High Availability with RedBeat

RedBeat is designed to support a highly available Celery Beat setup out of the box. By leveraging a distributed lock in Redis, you can run multiple Beat instances in an active-passive configuration without the risk of duplicate task scheduling.

The Distributed Lock

The core of the HA mechanism is a Redis key that acts as a distributed lock. Only one Beat instance can hold this lock at any given time, and only the instance holding the lock will schedule tasks.

How It Works

  1. Acquisition: When a RedBeat scheduler starts, it attempts to acquire the lock by setting a specific Redis key (redbeat_lock_key). This operation is atomic, ensuring only one instance succeeds.
  2. Ownership: The instance that successfully acquires the lock becomes the active scheduler. It begins its normal ticking process of scheduling tasks.
  3. Refreshing (Heartbeat): On every tick, the active scheduler refreshes the lock by extending its Time-To-Live (TTL). This serves as a heartbeat, signaling that the instance is still alive and functioning.
  4. Failover: You can run one or more additional Beat instances as passive standbys. These instances will also attempt to acquire the lock on startup. They will fail and enter a waiting loop, periodically re-checking the lock's status.
  5. Takeover: If the active instance crashes, stops responding, or loses network connectivity to Redis, it will fail to refresh the lock. After the redbeat_lock_timeout period expires, the lock key is automatically deleted by Redis. The next time a standby instance checks for the lock, it will find it available, acquire it, and become the new active scheduler.

Configuration

HA is configured with two main settings:

  • redbeat_lock_key: The Redis key to use for the lock. By default, this is 'redbeat:lock'. This must be the same for all Beat instances in your cluster.

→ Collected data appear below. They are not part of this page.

-- ==== Sys2Proof/WellFormed.lean ====
section
/-!
DEFINITION. Well-formed commands: the operands of a command lie in the fields that the spec gives them (Tables 17-1, 18-7, 20-2, 20-3,
20-5, R591, R657, R696). A meaning is defined for every command, well-formed or not.
-/

namespace Sys2Proof

/-- A requester is an address below 0x400, a MAC address, a CAN channel with a key, or J1 (R684). -/
def Requester.wf : Requester → Bool
  | .fab src => decide (src < 0x400)
  | .mac addr => decide (addr < 2 ^ 40)
  | .can ch key => decide (ch < 4) && decide (key < 2 ^ 32)
  | .j1 => true

/-- An authority block holds a signature of 64 bytes (R696). -/
def AuthBlock.wf (a : AuthBlock) : Bool := a.signature.length == 64

/-- The envelope of a request. -/
def Req.wf (r : Req) : Bool := r.who.wf && decide (r.trans < 2 ^ 16) && (match r.auth with
  | some a => a.wf
  | none => true)

/-- An index and a sub-index. -/
def wordWf (index sub : Nat) : Bool := decide (index < 2 ^ 16) && decide (sub < 2 ^ 8)

/-- 1 to 27 entries of a READ (Table 20-2). -/
def entriesWf (l : List (Nat × Nat)) : Bool :=
  decide (1 ≤ l.length) && decide (l.length ≤ 27) && l.all fun e => wordWf e.1 e.2

/-- 1 to 27 entries of a WRITE, 1 to 17 with an authority block (Table 20-3). -/
def writeWf (r : Req) (l : List WEntry) : Bool :=
  decide (1 ≤ l.length) && decide (l.length ≤ (if r.auth.isSome then 17 else 27)) && l.all fun e => wordWf e.index e.sub

/-- A frame of the fabric: its fields have their widths (Table 17-1). -/
def Frame.wf (f : Frame) : Bool :=
  decide (f.ether < 2 ^ 16) && decide (f.mac < 2 ^ 40) && decide (f.version < 16) && decide (f.kind < 16) && decide (f.flags < 256) && decide (f.dst < 0x400)
  && decide (f.src < 0x400) && decide (f.length < 2 ^ 16) && decide (f.seq < 2 ^ 16) && decide (f.hops < 2 ^ 16)

/-- A CAN frame: a key of 32 bits, a DLC code, as many bytes as the code says at most (R657). -/
def CanFrame.wf (f : CanFrame) : Bool := decide (f.key < 2 ^ 32) && decide (f.dlc < 16) && decide (f.data.length ≤ 64)

/-- A frame has one departure stamp for each port. -/
def Stamps.wf (x : Stamps) : Bool := x.leave.length == 4

/-- A target or argument word of a command. -/
def argWf (n : Nat) : Bool := decide (n < 2 ^ 32)

/-- A well-formed command. -/
def Instr.wf : Instr → Bool
  | .shipRequest r _ _ | .sleepRequest r _ | .restart r _ | .serviceEnter r _ _ | .serviceExit r _ | .thermalRelease r _
  | .switchBack r _ | .chargeStart r _ | .chargeStop r _ | .splitV r _ | .joinV r _ | .clearLog r _ | .windowRead r _
  | .challenge r _ | .summary r _ | .bufferFreezeWrite r _ _ _ | .setpointWrite r _ _ _ _ | .hostCommit r _ _ _
  | .periodWrite r _ _ _ | .compareWrite r _ _ _ _ | .compareCfgWrite r _ _ _ _ | .brakeCommandWrite r _ _
  | .contactorCommandWrite r _ _ | .cursorWrite r _ _ | .canQueueTake r _ _ | .canAck r _ _ _ | .windowControlWrite r _ _ _
  | .stagingWrite r _ _ _ => r.wf
  | .openLoop r n _ | .closeLoop r n _ | .brakeTest r n _ | .busRecover r n _ | .arm r n _ _ | .run r n _ _ | .stop r n _ _ =>
    r.wf && argWf n
  | .keyWrite r generation crc _ => r.wf && argWf generation && argWf crc
  | .logRead r start count _ => r.wf && decide (start < 2 ^ 48) && argWf count
  | .read r l _ => r.wf && entriesWf l
  | .write r l _ _ _ => r.wf && writeWf r l
  | .linkCheck _ f _ | .topology _ f _ | .waggleReply _ f _ | .addressRefused _ f _ | .signal _ f _ | .serviceReq _ f _ => f.wf
  | .frameReceived _ f x _ | .syncReceived _ f x _ | .pdelayReq _ f x _ | .pdelayResp _ f x _ => f.wf && x.wf
  | .waggle l _ => l.all fun c => c.2.wf
  | .pdelaySend l | .cycleStart l => l.length == 4
  | .canFrameReceived _ f _ | .claimReceived _ f _ => f.wf
  | .challengeExpiry who => who.wf
  | .duplicateStateExpiry src => decide (src < 0x400)
  | .tokenRefill code => decide (code < 2 ^ 16)
  | .wordMismatch channels carriers _ _ => decide (channels < 2 ^ 64) && decide (carriers < 2 ^ 7)
  | .imageVerified bad1 bad2 _ => bad1.all (fun n => decide (n < 24)) && bad2.all fun n => decide (n < 24)
  | .keyReadDone key _ => decide (key.jedec < 2 ^ 24) && decide (key.sfdp < 2 ^ 32)
  | .keyCheckPeriod (some x) => decide (x.1 < 2 ^ 24) && x.2.length == 512
  | .thermalRound board => board.length == 12
  | _ => true

end Sys2Proof
end

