/-- What the gate drive and the link regulator leave unchanged. Each command changes, beside what a report and the reactions of Table 1-8 may change where its frame names them, only the parts and fields listed for it: a trip its leg's status, window count and counters, the trip records and tags of stages and what the results up to it write; a detector trip, a rail, a frame, a link fault, a trim, a temperature or a read-back the status, counters and readings of its channel (a detector trip also trip records, a rail the low-voltage rail, a read-back scheduled edges); a lost path, a removed enable, a stagger slot or the end of a soft turn-off soft turn-offs, clamps, their counters and the enables; an update or a window of the regulator the link's words, its snapshots and the shadow sets of the legs of L; SYNC_IN the synchronisation words. -/
def Obligations.GateLinkFrames : Prop :=
  (∀ (s : State) (leg : Fin 32) (src : TripSrc) (conv : List Int) (t : Nat), Framed (.cbcTrip leg src conv t) s (Keeps (reactionComps ++ ([.dmaFifo, .pipe] : List Comp)) (reactionFlds ++ resultFlds ++ ([all Reg.GD_STAGE_COUNTERS 7, all Reg.GD_STAGE_STATUS_CAUSE 7, all Reg.GD_STAGE_STATUS_NOW 7, one Reg.LEG_COUNTERS leg.val 3, one Reg.LEG_COUNTERS leg.val 4, one Reg.LEG_STATUS_CMP leg.val, one Reg.LEG_STATUS_TRIPPED leg.val, one Reg.LEG_STATUS_WIN_COUNT leg.val, one Reg.LINK_COUNTERS 7, all Reg.GD_STAGE_STATUS_PREV 7] : List Place)))) ∧
  (∀ (s : State) (channel : Fin 64) (t : Nat), Framed (.desatTrip channel t) s (Keeps reactionComps (reactionFlds ++ ([one Reg.CH_COUNTERS channel.val 0, one Reg.CH_STATUS_DESAT channel.val, one Reg.CH_STATUS_SHORT channel.val, one Reg.CH_STATUS_TRIPPED channel.val, all Reg.GD_STAGE_STATUS_CAUSE 7, all Reg.GD_STAGE_STATUS_NOW 7, all Reg.GD_STAGE_STATUS_PREV 7] : List Place)))) ∧
  (∀ (s : State) (channel : Fin 64) (t : Nat) (vks : List Int), Framed (.shortTrip channel t vks) s (Keeps reactionComps (reactionFlds ++ ([one Reg.CH_COUNTERS channel.val 1, one Reg.CH_STATUS_DESAT channel.val, one Reg.CH_STATUS_SHORT channel.val, one Reg.CH_STATUS_TRIPPED channel.val, all Reg.GD_STAGE_STATUS_CAUSE 7, all Reg.GD_STAGE_STATUS_NOW 7, all Reg.GD_STAGE_STATUS_PREV 7] : List Place)))) ∧
  (∀ (s : State) (channel : Fin 64) (negative : Bool), Framed (.gateUvlo channel negative) s (Keeps reactionComps (reactionFlds ++ ([one Reg.CH_COUNTERS channel.val 2, one Reg.CH_STATUS_UVLO_NEG channel.val, one Reg.CH_STATUS_UVLO_POS channel.val, one Reg.GD_STATUS_LV_RAIL_OK] : List Place)))) ∧
  (∀ (s : State) (channel : Fin 64) (negative : Bool), Framed (.uvloRelease channel negative) s (Keeps reactionComps (reactionFlds ++ ([one Reg.CH_STATUS_UVLO_NEG channel.val, one Reg.CH_STATUS_UVLO_POS channel.val, one Reg.GD_STATUS_LV_RAIL_OK] : List Place)))) ∧
  (∀ (s : State) (channel : Fin 64) (frame : FrameSeen) (t : Nat), Framed (.statusFrame channel frame t) s (Keeps reactionComps (reactionFlds ++ ([one Reg.CH_COUNTERS channel.val 0, one Reg.CH_COUNTERS channel.val 1, one Reg.CH_COUNTERS channel.val 2, one Reg.CH_COUNTERS channel.val 3, one Reg.CH_RAILS_VNEG channel.val, one Reg.CH_RAILS_VPOS channel.val, one Reg.CH_STATUS_DESAT channel.val, one Reg.CH_STATUS_GATE channel.val, one Reg.CH_STATUS_LINK_OK channel.val, one Reg.CH_STATUS_SHORT channel.val, one Reg.CH_STATUS_TRIPPED channel.val, one Reg.CH_STATUS_UVLO_NEG channel.val, one Reg.CH_STATUS_UVLO_POS channel.val, one Reg.CH_TEMP_T channel.val, all Reg.GD_STAGE_STATUS_CAUSE 7, all Reg.GD_STAGE_STATUS_NOW 7, all Reg.GD_STAGE_STATUS_PREV 7, one Reg.GD_STATUS_LV_RAIL_OK, one Reg.GD_LV_RAIL] : List Place)))) ∧
  (∀ (s : State) (channel : Fin 64), Framed (.linkFault channel) s (Keeps reactionComps (reactionFlds ++ ([one Reg.CH_COUNTERS channel.val 4, one Reg.CH_STATUS_LINK_OK channel.val] : List Place)))) ∧
  (∀ (s : State) (path : PathLost), Framed (.commandPathLost path) s (Keeps [] [one Reg.CH_COUNTERS path.ch.val 5, one Reg.CH_STATUS_SOFT_OFF path.ch.val])) ∧
  (∀ (s : State) (channel : Fin 64) (ps : Nat), Framed (.skewMeasure channel ps) s (Keeps reactionComps (reactionFlds ++ ([one Reg.CH_STATUS_TRIM_LIMIT channel.val, one Reg.CH_TIMING_DELAY channel.val, one Reg.CH_TIMING_TRIM channel.val] : List Place)))) ∧
  (∀ (s : State) (leg : Fin 26) (ohms : Nat), Framed (.thermistorMeasure leg ohms) s (Keeps [.free] [one Reg.CH_STATUS_THERM_OPEN (2 * leg.val), one Reg.CH_STATUS_THERM_SHORT (2 * leg.val), one Reg.CH_TEMP_R (2 * leg.val), one Reg.CH_TEMP_T (2 * leg.val)])) ∧
  (∀ (s : State) (group : Fin 4), Framed (.enableRemoved group) s (Keeps [] [⟨Reg.CH_COUNTERS, 0, 64, 5, 1⟩, all Reg.CH_STATUS_ENABLE 64, all Reg.CH_STATUS_SOFT_OFF 64, one Reg.GD_STATUS_ENABLE_SG])) ∧
  (∀ (s : State) (stage : Stage), Framed (.staggerSlot stage) s (Keeps [] [⟨Reg.CH_COUNTERS, 0, 64, 5, 1⟩, all Reg.CH_STATUS_SOFT_OFF 64])) ∧
  (∀ (s : State) (channel : Fin 64) (gate : GateSeen) (t : Nat), Framed (.gateReadback channel gate t) s (Keeps [.edges] [one Reg.CH_STATUS_CLAMP channel.val, one Reg.CH_STATUS_CLAMP (partner channel.val), one Reg.CH_STATUS_GATE channel.val])) ∧
  (∀ (s : State) (channel : Fin 64), Framed (.softTurnOffDone channel) s (Keeps [.edges] [one Reg.CH_STATUS_CLAMP channel.val, one Reg.CH_STATUS_SOFT_OFF channel.val])) ∧
  (∀ (s : State), Framed (.regulatorUpdate) s (Keeps reactionComps (reactionFlds ++ regLegFlds ++ ([all Reg.LINK_COUNTERS 9, all Reg.LINK_MEAS 5, one Reg.LINK_STATUS_BUCK, one Reg.LINK_STATUS_CO, one Reg.LINK_STATUS_HICCUPS, one Reg.LINK_STATUS_LOCKED] : List Place)))) ∧
  (∀ (s : State), Framed (.softStartWindowEnd) s (Keeps [] [one Reg.LINK_STATUS_SS_WINDOW])) ∧
  (∀ (s : State), Framed (.hiccupWaitEnd) s (Keeps [] [])) ∧
  (∀ (s : State) (cond : Fin 3), Framed (.shedTimer cond) s (Keeps [] [])) ∧
  (∀ (s : State), Framed (.shedBlockEnd) s (Keeps [] [one Reg.LINK_STATUS_BLOCK])) ∧
  (∀ (s : State), Framed (.linkUv) s (Keeps reactionComps reactionFlds)) ∧
  (∀ (s : State) (phase : Fin 6), Framed (.phaseImbalance phase) s (Keeps reactionComps reactionFlds)) ∧
  (∀ (s : State) (stamp : Nat), Framed (.syncInEdge stamp) s (Keeps reactionComps (reactionFlds ++ ([one Reg.LINK_STATUS_FREE, one Reg.LINK_STATUS_LOCKED, ⟨Reg.PULSE_COUNTERS, 0, 7, 1, 1⟩, all Reg.PULSE_STATUS_LOCKED 7, all Reg.PULSE_STATUS_SYNC_LOST 7, one Reg.PULSE_SYNC_IN_PERIOD] : List Place)))) ∧
  (∀ (s : State) (stage : Stage), Framed (.syncInTimeout stage) s (Keeps reactionComps (reactionFlds ++ ([one Reg.LINK_STATUS_LOCKED, one Reg.PULSE_COUNTERS stage.idx 1, one Reg.PULSE_STATUS_LOCKED stage.idx, one Reg.PULSE_STATUS_SYNC_LOST stage.idx] : List Place)))) ∧
  (∀ (s : State) (t : Nat), Framed (.syncFree t) s (Keeps reportComps (reportFlds ++ ([one Reg.LINK_STATUS_FREE] : List Place))))

/-- The power path and the charge supervisor complete their events with the instants, marks, counts and causes named here. When the power-path period ends, its next end is 100 us after the SLOW edge before the present time. A half-cycle that a used input has begun ends: its mark falls, its length is kept, and CHG.MEAS of the input shows the RMS value in tenths. A used input without a zero crossing, while the path is not idle, counts a lost source, makes the path idle and not qualified, and SOURCE_LOST is present. A qualification whose window ends outside the tests of the sag ride-through counts and marks the source as qualified. When the hand-back time ends with the path in state 3, the source qualified, stage P RUNNING and stage L RUNNING or in HOLD, the request to P stands and the hand-back counts. When the takeover window of P's stop sequence ends in phase 2, phase 3 begins, with the power and the instant kept. The over-current window of the battery ends with BATT_OC present. The supervisor's period in CC and CV opens the next one and counts one or two to the safety timer. When the window of an absent condition ends, that condition's cause is no longer present. -/
def Obligations.ChargerEvents : Prop :=
  (∀ (s : State), s.isOpen .ppEval = true → 
    Completes (.powerPathEval) s fun u => u.now = max s.now (s.endOf .ppEval) ∧ u.endOf .ppEval = max s.now (s.endOf .ppEval) / 3000 * 3000 + us 100) ∧
  (∀ (s : State) (input : Fin 3), s.on .chgHalf input.val = true → input.val ∈ s.usedInputs → 
    Completes (.halfCycleEnd input) s fun u => u.on .chgHalf input.val = false ∧ u.vn .chgLen input.val = s.vn .chgHalfLen input.val
    ∧ u.f Reg.CHG_MEAS input.val = wrap 32 (tenths (u.v .chgRms input.val))) ∧
  (∀ (s : State) (input : Fin 3), s.isOpen .noCross input.val = true → input.val ∈ s.usedInputs → s.f Reg.CHG_STATUS_PP_STATE ≠ 0 → 
    Completes (.noZeroCrossing input) s fun u => u.f Reg.CHG_COUNTERS 1 = s.plus Reg.CHG_COUNTERS 1 ∧ u.f Reg.CHG_STATUS_PP_STATE = 0 ∧ u.fb Reg.CHG_STATUS_QUALIFIED = false
    ∧ u.present Ev.SOURCE_LOST = true ∧ u.now = max s.now (s.endOf .noCross input.val)) ∧
  (∀ (s : State), s.isOpen .qual = true → s.vn .chgSag ≠ 2 → 
    Completes (.sourceQualified) s fun u => u.fb Reg.CHG_STATUS_QUALIFIED = true ∧ u.f Reg.CHG_COUNTERS 0 = s.plus Reg.CHG_COUNTERS 0 ∧ u.now = max s.now (s.endOf .qual)) ∧
  (∀ (s : State), s.isOpen .hbTime = true → s.f Reg.CHG_STATUS_PP_STATE = 3 → s.fb Reg.CHG_STATUS_QUALIFIED = true → s.st .P = .running → (s.st .L).isRunning = true → 
    Completes (.handbackDone) s fun u => u.on .handbackReq = true ∧ u.f Reg.CHG_COUNTERS 3 = s.plus Reg.CHG_COUNTERS 3 ∧ u.now = max s.now (s.endOf .hbTime)) ∧
  (∀ (s : State), s.isOpen .stopTakeover = true → s.vn .pStop = 2 → 
    Completes (.stopTakeoverTimeout) s fun u => u.vn .pStop = 3 ∧ u.v .chgStopP = s.v .chgPin ∧ u.vn .chgStopAt = max s.now (s.endOf .stopTakeover)) ∧
  (∀ (s : State), s.isOpen .battOc = true → 
    Completes (.battOc) s fun u => u.present Ev.BATT_OC = true ∧ u.now = max s.now (s.endOf .battOc)) ∧
  (∀ (s : State), s.isOpen .chgEval = true → s.f Reg.CHG_STATUS_CHG_STATE = 1 ∨ s.f Reg.CHG_STATUS_CHG_STATE = 2 → 
    Completes (.chargeEval) s fun u => u.endOf .chgEval = max s.now (s.endOf .chgEval) / 3000 * 3000 + ms 1 ∧ u.now = max s.now (s.endOf .chgEval)
    ∧ (u.v .chgCount = s.v .chgCount + 1 ∨ u.v .chgCount = s.v .chgCount + 2)) ∧
  (∀ (s : State) (cond : Fin 7), s.isOpen .absent cond.val = true → 
    Completes (.causeAbsent1ms cond) s fun u => u.present (absentCause cond.val).1 (absentCause cond.val).2 = false ∧ u.now = max s.now (s.endOf .absent cond.val))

  • redbeat_lock_timeout: The lock's expiration time in seconds. This is a critical setting. It determines the failover time. A shorter timeout allows for faster failover but may increase the risk of a split-brain scenario if the active node is merely slow, not dead. The default is beat_max_loop_interval * 5 (typically 1500 seconds or 25 minutes).

# Example HA-focused configuration

# Ensure all beat nodes use the same lock key
REDBEAT_LOCK_KEY = 'production:celery:beat:lock'

# Set a failover time of 5 minutes
REDBEAT_LOCK_TIMEOUT = 300

Disabling the Lock

To disable the locking mechanism entirely, set redbeat_lock_key to None. This is not recommended for production, as running multiple Beat instances without a lock will cause every task to be scheduled multiple times.

# Disables the distributed lock
REDBEAT_LOCK_KEY = None